GSK3β regulates epithelial-mesenchymal transition and cancer stem cell properties in triple-negative breast cancer.

Breast Cancer Res 2019 03 7;21(1):37. Epub 2019 Mar 7.

Department of Translational Molecular Pathology, UT MD Anderson Cancer Center, Houston, TX, USA.

Background: Triple-negative breast cancers (TNBCs), which lack receptors for estrogen, progesterone, and amplification of epidermal growth factor receptor 2, are highly aggressive. Consequently, patients diagnosed with TNBCs have reduced overall and disease-free survival rates compared to patients with other subtypes of breast cancer. TNBCs are characterized by the presence of cancer cells with mesenchymal properties, indicating that the epithelial to mesenchymal transition (EMT) plays a major role in the progression of this disease. The EMT program has also been implicated in chemoresistance, tumor recurrence, and induction of cancer stem cell (CSC) properties. Currently, there are no targeted therapies for TNBC, and hence, it is critical to identify the novel targets to treat TNBC.

Methods: A library of compounds was screened for their ability to inhibit EMT in cells with mesenchymal phenotype as assessed using the previously described Z-cad reporters. Of the several drugs tested, GSK3β inhibitors were identified as EMT inhibitors. The effects of GSK3β inhibitors on the properties of TNBC cells with a mesenchymal phenotype were assessed using qRT-PCR, flow cytometry, western blot, mammosphere, and migration and cell viability assays. Publicly available datasets also were analyzed to examine if the expression of GSK3β correlates with the overall survival of breast cancer patients.

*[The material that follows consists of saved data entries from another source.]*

theorem State.showDeferred_keeps {F : Part → Prop} {q0 s : State} [Open F .regs] (h : Keeps F q0 s) (c : Nat) (b : Bool) : Keeps F q0 (State.showDeferred s c b) := by
  unfold State.showDeferred
  repeat' first
    | with_reducible assumption
    | with_reducible apply keeps_ite
    | with_reducible apply State.setB_keeps
    | split

theorem State.deferBurst_keeps {F : Part → Prop} {q0 s : State} [Open F .regs] [Open F .life] [Open F .keeper] (h : Keeps F q0 s) (c : Nat) : Keeps F q0 (State.deferBurst s c) := by
  unfold State.deferBurst
  repeat' first
    | with_reducible assumption
    | with_reducible apply keeps_ite
    | (extract_lets -underBinder +onlyGivenNames xl; refine keeps_cut (F := F) (r := q0) (x := xl) (fun hx => ?_) ?_; (focus clear_value xl; rename' xl => y); rotate_left; (focus unfold xl; clear xl); rotate_left)
    | (extract_lets -underBinder +onlyGivenNames xl; clear_value xl; rename' xl => y)
    | with_reducible apply State.showDeferred_keeps
    | with_reducible apply State.modKeeper_keeps
    | with_reducible apply State.countEvent_keeps
    | with_reducible apply State.incSat_keeps
    | with_reducible apply State.set_keeps
    | split

theorem execBurstRequest_keeps {F : Part → Prop} {q0 s : State} [Open F .regs] [Open F .keeper] (h : Keeps F q0 s) (c : Fin 10) : KeepsOut F q0 (execBurstRequest c s) := by
  unfold execBurstRequest
  repeat' first
    | with_reducible assumption
    | with_reducible apply keeps_ite
    | with_reducible apply keepsOut_next
    | (refine keepsOut_whileRuns ?_ ?_)
    | with_reducible apply keepsOut_ite
    | with_reducible apply keepsOut_fault
    | with_reducible apply State.burstRequest_keeps
    | split

theorem State.takeWaiting_keeps {F : Part → Prop} {q0 s : State} [Open F .keeper] [Open F .safety] [Open F .dict] (h : Keeps F q0 s) (c : Nat) (regions : List Nat) : Keeps F q0 (State.takeWaiting s c regions) := by
  unfold State.takeWaiting
  repeat' first
    | with_reducible assumption
    | with_reducible apply keeps_ite
    | (extract_lets -underBinder +onlyGivenNames xl; refine keeps_cut (F := F) (r := q0) (x := xl) (fun hx => ?_) ?_; (focus clear_value xl; rename' xl => y); rotate_left; (focus unfold xl; clear xl); rotate_left)
    | (extract_lets -underBinder +onlyGivenNames xl; clear_value xl; rename' xl => y)
    | with_reducible apply State.modKeeper_keeps
    | with_reducible apply State.modDict_keeps
    | with_reducible apply State.modSafety_keeps
    | split

theorem State.takeContent_keeps {F : Part → Prop} {q0 s : State} [Open F .life] [Open F .meters] (h : Keeps F q0 s) (c : Nat) (meter : Nat) : Keeps F q0 (State.takeContent s c meter) := by
  unfold State.takeContent
  repeat' first
    | with_reducible assumption
    | with_reducible apply keeps_ite
    | with_reducible apply State.modLife_keeps
    | with_reducible apply State.modMeter_keeps
    | split

theorem State.startBurst_keeps {F : Part → Prop} {q0 s : State} [Open F .regs] [Open F .life] [Open F .keeper] [Open F .meters] [Open F .safety] [Open F .dict] (h : Keeps F q0 s) (c : Nat) : Keeps F q0 (State.startBurst s c) := by
  unfold State.startBurst
  repeat' first
    | (intro i t ht)
    | with_reducible assumption
    | with_reducible apply keeps_ite
    | (extract_lets -underBinder +onlyGivenNames xl; refine keeps_cut (F := F) (r := q0) (x := xl) (fun hx => ?_) ?_; (focus clear_value xl; rename' xl => y); rotate_left; (focus unfold xl; clear xl); rotate_left)
    | (extract_lets -underBinder +onlyGivenNames xl; clear_value xl; rename' xl => y)
    | with_reducible apply State.takeContent_keeps
    | with_reducible apply State.takeWaiting_keeps
    | with_reducible apply State.showDeferred_keeps
    | with_reducible apply State.modCopies_keeps
    | with_reducible apply State.modKeeper_keeps
    | with_reducible apply State.clrBits_keeps
    | with_reducible apply State.setB_keeps
    | with_reducible apply foldl_keeps
    | split

theorem execBurstStart_keeps {F : Part → Prop} {q0 s : State} [Open F .regs] [Open F .life] [Open F .keeper] [Open F .meters] [Open F .safety] [Open F .dict] (h : Keeps F q0 s)  : KeepsOut F q0 (execBurstStart s) := by
  unfold execBurstStart
  repeat' first
    | (intro i t ht)
    | with_reducible assumption
    | with_reducible apply keeps_ite
    | with_reducible apply keepsOut_next
    | (refine keepsOut_whileRuns ?_ ?_)
    | with_reducible apply keepsOut_ite
    | with_reducible apply keepsOut_fault
    | (extract_lets -underBinder +onlyGivenNames xl; refine keeps_cut (F := F) (r := q0) (x := xl) (fun hx => ?_) ?_; (focus clear_value xl; rename' xl => y); rotate_left; (focus unfold xl; clear xl); rotate_left)
    | (extract_lets -underBinder +onlyGivenNames xl; clear_value xl; rename' xl => y)
    | with_reducible apply State.startBurst_keeps
    | with_reducible apply State.deferBurst_keeps
    | with_reducible apply foldl_keeps
    | split

theorem State.burstOver_keeps {F : Part → Prop} {q0 s : State} [Open F .regs] [Open F .keeper] (h : Keeps F q0 s)  : Keeps F q0 (State.burstOver s) := by
  unfold State.burstOver
  repeat' first
    | with_reducible assumption
    | with_reducible apply keeps_ite
    | (extract_lets -underBinder +onlyGivenNames xl; refine keeps_cut (F := F) (r := q0) (x := xl) (fun hx => ?_) ?_; (focus clear_value xl; rename' xl => y); rotate_left; (focus unfold xl; clear xl); rotate_left)
    | (extract_lets -underBinder +onlyGivenNames xl; clear_value xl; rename' xl => y)
    | with_reducible apply State.modKeeper_keeps
    | with_reducible apply State.orBits_keeps
    | with_reducible apply State.setB_keeps
    | split

theorem State.wakeRequest_keeps {F : Part → Prop} {q0 s : State} [Open F .regs] (h : Keeps F q0 s)  : Keeps F q0 (State.wakeRequest s) := by
  unfold State.wakeRequest
  repeat' first
    | with_reducible assumption
    | with_reducible apply keeps_ite
    | with_reducible apply State.orBits_keeps
    | split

Results: We identified a GSK3β inhibitor, BIO, in a drug screen as one of the most potent inhibitors of EMT. BIO and two other GSK3β inhibitors, TWS119 and LiCl, also decreased the expression of mesenchymal markers in several different cell lines with a mesenchymal phenotype. Further, inhibition of GSK3β reduced EMT-related migratory properties of cells with mesenchymal properties. To determine if GSK3β inhibitors target mesenchymal-like cells by affecting the CSC population, we employed mammosphere assays and profiled the stem cell-related cell surface marker CD44+/24- in cells after exposure to GSK3β inhibitors. We found that GSK3β inhibitors indeed decreased the CSC properties of cell types with mesenchymal properties. We treated cells with epithelial and mesenchymal properties with GSK3β inhibitors and found that GSK3β inhibitors selectively kill cells with mesenchymal attributes while sparing cells with epithelial properties. We analyzed patient data to identify genes predictive of poor clinical outcome that could serve as novel therapeutic targets for TNBC. The Wnt signaling pathway is critical to EMT, but among the various factors known to be involved in Wnt signaling, only the higher expression of GSK3β correlated with poorer overall patient survival.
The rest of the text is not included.